3D Systems Corporation (NYSE:DDD) shares fell as much as 4% today in spite of at least one positive report on the company this week. RBC Capital Markets analysts initiated coverage of the company with an Outperform rating and a $118 per share price target. They believe 3D is well-positioned to disrupt the manufacturing industry through its 3D printing technology, and if all the 3D-printed gadgets shown off at CES this year are any indication, they just might be right.
3D Systems could see double-digit revenue growth
Analysts Amit Daryanani, Mitch Steves and Karl Ackerman say they think 3D Systems Corporation (NYSE:DDD) could see revenue growth of at least 25% over the next several years. They see the company’s 3D printing moving from just prototyping into the mass manufacturing industry as well as the broader consumer market.
In addition to the company’s “organic” opportunities for growth, they think the company will increase its opportunities through acquisitions.
Why 3D’s valuation might be worth it
The RBC team said they do realize that many investors see 3D’s valuation as being high, they think it is justified. They say the technology owned by the company is “massively disruptive” and will affect the $13 trillion manufacturing industry. They also note that 3D has “material market share” and say that it now has seven different printing technologies and metal capabilities after its acquisition of Phenix. They also expect margins to increase thanks to better mix and more acquisitions in the future.
The analysts see 3D printing as one of the IT hardware industry’s few segments which will see at least 20% organic growth over the next several years. In addition, they see a number of catalysts which could provide some tailwinds to these growth trends, like consumer adoption. They also see the healthcare, automotive and aerospace industries as offering the most promising places 3D printing could find growth.
3D aggressively pursues acquisitions
They note that 3D Systems Corporation (NYSE:DDD) has bought out about 40 different companies since 2009, which has resulted in a 46% compound annual growth rate between the 2009 and 2013 fiscal years. As the company continues its aggressive acquisition strategy and also increases its focus on research and development, RBC Capital analysts believe 3D will be able to capitalize on future opportunities.
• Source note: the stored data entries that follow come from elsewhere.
-- ==== Sys2Proof/Tests/Slice0.lean ====
section
/-! SUPPORT. The model's own tests: ill-formed terms that WellFormed refuses, states that meet the premises of the statements,
and single steps whose results come from the spec's examples and tables. -/

namespace Sys2Proof.Tests

open Sys2Proof Sys2Proof.Machine

/-! ### Small states -/

/-- Every supply good, the core running with its runtime. -/
def pwrOn : Power :=
  { vsys := true, vdda := true, vddi := true, vddc := true, vddio := true, vddpx := true, tbclk := true, aoUp := true,
    centralUp := true, hostUp := true, core := true, trimOk := true, rtUp := true }

/-- A region whose island runs and has rejoined. -/
def upRegion : Region :=
  { linkUp := true, rejoined := true, released := true, islandRun := true, islandUp := true, replica := .locked }

/-- A region whose strait is lost, in an episode of autonomy. -/
def lostRegion : Region :=
  { released := true, islandRun := true, islandUp := true, islandLost := true, autonomous := true
    episode := some { entry := 5, policy := 2, retryAuto := false, rejoinAuto := true, tAutoMs := 1000, ranks := [1, 3] } }

/-- A region ready to rejoin on its own, in an episode that retries by itself. -/
def autoRegion : Region :=
  { upRegion with rejoined := false, restored := true,
                  episode := some { entry := 5, policy := 0, retryAuto := true, rejoinAuto := true, tAutoMs := 10 } }

/-- The device up, with region 0 and the gate drive of block 0. -/
def up : Dev := { pwr := pwrOn, regions := [(0, upRegion)], blocks := [(0, { gateDrive := true, vinMv := 12000 })] }

/-- The device up, with one cell, number 0. -/
def upCell (x : Cell) : Dev := { up with cells := [(0, x)] }

/-- The profile word at a byte offset of cell 0. -/
def prof0 (s : Dev) (byte : Nat) (v : Word) : Dev := s.setPword 0 (byte / 4) v

/-- A barge that runs, in IRAM. -/
def runBarge : Barge := { run := true, pc := 0x100 }

/-- The device up, with one barge, number 0. -/
def upBarge (k : Barge) : Dev := { up with barges := [(0, k)] }

/-- A value of the device after one command. -/
def get1 {α : Type} (c : Instr) (d : Dev) (f : Dev → α) : Option α := (after [c] d).map f

/-- A descriptor on a ring. -/
def desc (ring : RingIx) (tkind : BitVec 3) (tindex : BitVec 16) (params : List Word) : Desc :=
  { ring := ring, fence := false, cmdId := 9, tkind := tkind, tindex := tindex, rsv := false, params := params }

/-- The device up with its host link, rings enabled, and these ring contexts. -/
def upHost (rings : List (Nat × RingCtx)) : Dev :=
  { up.setReg RegMap.hpCtrl 1 with hp := { linkUp := true, bme := true, msixEn := true, rings := rings } }


/-! ### Premises of the statements on straits, cells and trips: each is met -/

/-- The three clauses of StraitWords. -/
theorem test_straitWords_premises :
    (up.region 0).islandRun = true ∧ up.pwr.core = true ∧ WordQuality.corrected ≠ .uncorrectable ∧
    (up.region 0).badIsland < 3 ∧ (up.region 0).badCentral < 3 ∧ (up.region 0).asleep = false ∧
    (up.region 0).clkFail = false := by decide

/-- StraitLoss: the timeout, the reset indication with the core down, the fourth bad word. -/
theorem test_straitLoss_premises :
    (up.region 0).islandLost = false ∧ (up.region 0).clkFail = false ∧ (up.region 0).linkUp = true ∧
    ({ up with pwr := { pwrOn with core := false } } : Dev).pwr.core = false ∧
    3 ≤ (({ up with regions := [(0, { upRegion with badIsland := 3, badCentral := 3 })] } : Dev).region 0).badIsland := by decide

/-- AutonomyPolicy: a loss whose policy has not begun; a STOP with two ranks left and a cell of rank 1. -/
theorem test_autonomyPolicy_premises :
    (∃ ep, (({ up with regions := [(0, lostRegion)] } : Dev).region 0).episode = some ep ∧ ep.begun = false ∧
      ep.ranks = [1, 3]) ∧ lostRegion.islandLost = true ∧ lostRegion.clkFail = false ∧
    (let s := prof0 (upCell { state := .on }) 0 (0x00100000 : Word)
     (s.cell 0).state.policyActs = true ∧ s.pf 0 0 20 4 = 1) :=
  ⟨⟨_, rfl, by decide⟩, by decide⟩

/-- StraitRejoin: a strait that comes back; a region ready to rejoin by REJOIN_AUTO. -/
theorem test_straitRejoin_premises :
    lostRegion.islandLost = true ∧ lostRegion.asleep = false ∧
    (let r : Region := autoRegion
     let s : Dev := { up with regions := [(0, r)] }
     s.readyRejoin 0 = true ∧ (∃ ep, r.episode = some ep ∧ ep.ranks = [] ∧ ep.rejoinAuto = true)) ∧
    up.readyRejoin 0 = false :=
  ⟨rfl, rfl, ⟨by decide, _, rfl, rfl, rfl⟩, by decide⟩

/-- GateDriveEvents: INRUSH with the drive available. -/
theorem test_gateDrive_premises :
    (let s : Dev := { upCell { state := .inrush } with blocks := [(0, { gateDrive := true })] }
     (s.cell 0).state = .inrush ∧ s.driveAvail 0 = true) ∧ (up.cell 0).state ≠ .inrush := by decide
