-- ==== Sys2Proof/Machine/Banks.lean ====
section
/-! DEFINITION. The fixed banks of the device: the three phases of a feeder (R103), the four feeders, and the four module
slots (R146). -/

namespace Sys2Proof.Machine

/-- One of a kind per phase: L1, L2, L3. -/
structure Three (α : Type) where
  l1 : α
  l2 : α
  l3 : α
  deriving DecidableEq, Repr

/-- One of a kind per feeder or slot: 0 to 3. -/
structure Four (α : Type) where
  n0 : α
  n1 : α
  n2 : α
  n3 : α
  deriving DecidableEq, Repr

namespace Three

/-- The one of phase `i`, or `x` where there is none. -/
def getD {α : Type} (b : Three α) (i : Nat) (x : α) : α :=
  if i = 0 then b.l1 else if i = 1 then b.l2 else if i = 2 then b.l3 else x

/-- Replace the one of phase `i`. -/
def set {α : Type} (b : Three α) (i : Nat) (x : α) : Three α :=
  if i = 0 then { b with l1 := x } else if i = 1 then { b with l2 := x } else if i = 2 then { b with l3 := x } else b

def map {α : Type} (b : Three α) (f : α → α) : Three α := ⟨f b.l1, f b.l2, f b.l3⟩

end Three

namespace Four

/-- The one numbered `i`, or `x` where there is none. -/
def getD {α : Type} (b : Four α) (i : Nat) (x : α) : α :=
  if i = 0 then b.n0 else if i = 1 then b.n1 else if i = 2 then b.n2 else if i = 3 then b.n3 else x

/-- Replace the one numbered `i`. -/
def set {α : Type} (b : Four α) (i : Nat) (x : α) : Four α :=
  if i = 0 then { b with n0 := x } else if i = 1 then { b with n1 := x }
  else if i = 2 then { b with n2 := x } else if i = 3 then { b with n3 := x } else b

def map {α : Type} (b : Four α) (f : α → α) : Four α := ⟨f b.n0, f b.n1, f b.n2, f b.n3⟩

def toList {α : Type} (b : Four α) : List α := [b.n0, b.n1, b.n2, b.n3]

end Four

end Sys2Proof.Machine
end

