-- ==== Sys2Proof/Machine/Types/Msr.lean ====
section
/-! DEFINITION. The measurement chain's state (05) beside its registers. -/

namespace Sys2Proof.Machine

/-- A swap: stages (bit 0 FIR1, 1 FIR2, 2 Hilbert), target banks and fade length (R139). -/
structure Swap where
  mask : Nat
  target : Nat
  fade : Nat
  deriving DecidableEq, Repr

/-- A channel entry of an identity record (R146). -/
structure ModEntry where
  ratio : Nat
  gain : Int
  phase : Int
  tempco : Int
  phaseTc : Int
  flags : Nat
  deriving DecidableEq, Repr

/-- An accepted identity record. -/
structure ModRec where
  serial : Nat
  calTemp : Int
  tempOffset : Int
  tempSlope : Int
  entries : List ModEntry
  deriving DecidableEq, Repr

/-- A module slot: its accepted records, and the last serial of each kind accepted since start-up. -/
structure ModSlot where
  front : Option ModRec := none
  line : Option ModRec := none
  lastFront : Option Nat := none
  lastLine : Option Nat := none
  deriving DecidableEq, Repr

/-- The SDI inputs at one sampling edge: the time-stamp unit's time in PTP ns, and bit n of input SDIn (R127). -/
abbrev Sdi := Nat × Word

/-- A fast-tap sample (R130): the time-stamp of its output in PTP ns, its value and VALID. -/
structure FastTap where
  at_ : Nat
  value : Int
  valid : Bool
  deriving DecidableEq, Repr

/-- A channel in the chain (R127 to R136). Lists are latest first; an empty one is cleared. -/
structure ChanRt where
  /-- Bits received, as far as the delay line reaches. -/
  line : List Bool := []
  /-- Bits since the interpolator was cleared, as far as it matters. -/
  fed : Bool := false
  integ : List Int := []
  combs : List Int := []
  fir1 : List Int := []
  fir2 : List Int := []
  /-- Outputs, as far as the Hilbert filter reaches, and its latest output. -/
  out : List Int := []
  hil : Int := 0
  fast : List FastTap := []
  /-- Samples that stay invalid: of the output, of the reactive path, of the fast tap (R135, R149). -/
  left : Nat := 0
  leftQ : Nat := 0
  leftFast : Nat := 0
  /-- VALID of the last output sample and of the last reactive one, and whether a stage clamped it (R131). -/
  valid : Bool := false
  validQ : Bool := false
  clamped : Bool := false
  deriving DecidableEq, Repr

/-- A quantity's sum over the mains cycle in progress (R142): its parts by balance interval, the crossing the cycle began at in
PTP ns, and its samples. -/
structure CycleSum where
  parts : List (Nat × Int) := []
  since : Nat := 0
  samples : Nat := 0
  deriving DecidableEq, Repr

/-- A feeder's balance interval in progress (R144): energies in 2^-32 µWh, invalid samples, flags, and the sums of squares of IN and
of the residual with their number of samples. -/
structure FeederInt where
  energy : List Int := List.replicate 16 0
  invalid : Nat := 0
  saturated : Bool := false
  untrusted : Bool := false
  squaresN : Nat := 0
  squaresR : Nat := 0
  samples : Nat := 0
  deriving DecidableEq, Repr

/-- A feeder's energies since reset in 2^-32 µWh (R143), its running cycles (active and reactive of each phase, active and reactive
totals), its intervals, and its neutral alarm (R254). -/
structure FeederAcc where
  energy : List Int := List.replicate 16 0
  cycles : List CycleSum := []
  ints : List (Nat × FeederInt) := []
  /-- Consecutive intervals above and below the neutral limit, and whether its alarm stands (R254). -/
  above : Nat := 0
  below : Nat := 0
  neutral : Bool := false
  deriving DecidableEq, Repr

/-- What a PTP second's output samples amount to (R141, R148): the second, the time-stamps of its first and last sample, their
number, and by channel the sums of values and squares of its valid samples and their number. -/
structure SecondAcc where
  sec : Nat := 0
  first : Nat := 0
  last : Nat := 0
  samples : Nat := 0
  sums : List (Nat × Int × Nat × Nat) := []
  deriving DecidableEq, Repr

/-- The measurement chain. -/
structure Msr where
  /-- MSR_CHAIN and MSR_SHIFT in force. -/
  chain : Word := 0x374
  shift : Word := 0x16160D0D
  /-- Stored coefficients by 128 × stage + 64 × bank + index, where they differ from the nominal set (R138). -/
  coefs : List (Nat × Nat) := []
  fade : Option Swap := none
  pend : Option Swap := none
  /-- Channels in the chain, and input bits since the decimation counters restarted. -/
  chans : List (Nat × ChanRt) := []
  tick : Nat := 0
  /-- A synchronising reset's settling has not yet been reported (R135). -/
  settles : Bool := false
  /-- The second in progress and the one before it. -/
  now : SecondAcc := {}
  before : SecondAcc := {}
  /-- |H(f1)| of a feeder in units of 2^-60, and the mean cycle interval it is taken at, in 1/16 ns (R137). -/
  gains : List (Nat × Nat) := []
  periods : List (Nat × Nat) := []
  /-- The armed reset restarts the decimation counters. -/
  restart : Bool := false
  /-- P_n that each channel's applied delay moves toward. -/
  target : List (Nat × Nat) := []
  /-- The last mean of each slot's temperature entry (R148). -/
  means : List (Nat × Int) := []
  slots : Four ModSlot := ⟨{}, {}, {}, {}⟩
  feeders : Four FeederAcc := ⟨{}, {}, {}, {}⟩
  /-- MOD_PRESENT_N levels at the pins: bit n, slot n low. -/
  present : Nat := 0
  deriving DecidableEq, Repr

end Sys2Proof.Machine
end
They’re expecting to see “significant” improvements in margins through 2013 as 3D Corporation (NYSE:DDD)’s revenue mix shifts toward revenue streams with higher margins. These better margins should give earnings per share a boost. Specifically, they expect to see 3D’s recurring revenue move toward 80% of it coming from higher sales of material, software and services. They also believe the company’s materials mix will shift “exclusively to integrated material sales.” In addition, they believe better margins in 3D’s Quickparts Services will result from the company’s recent acquisitions.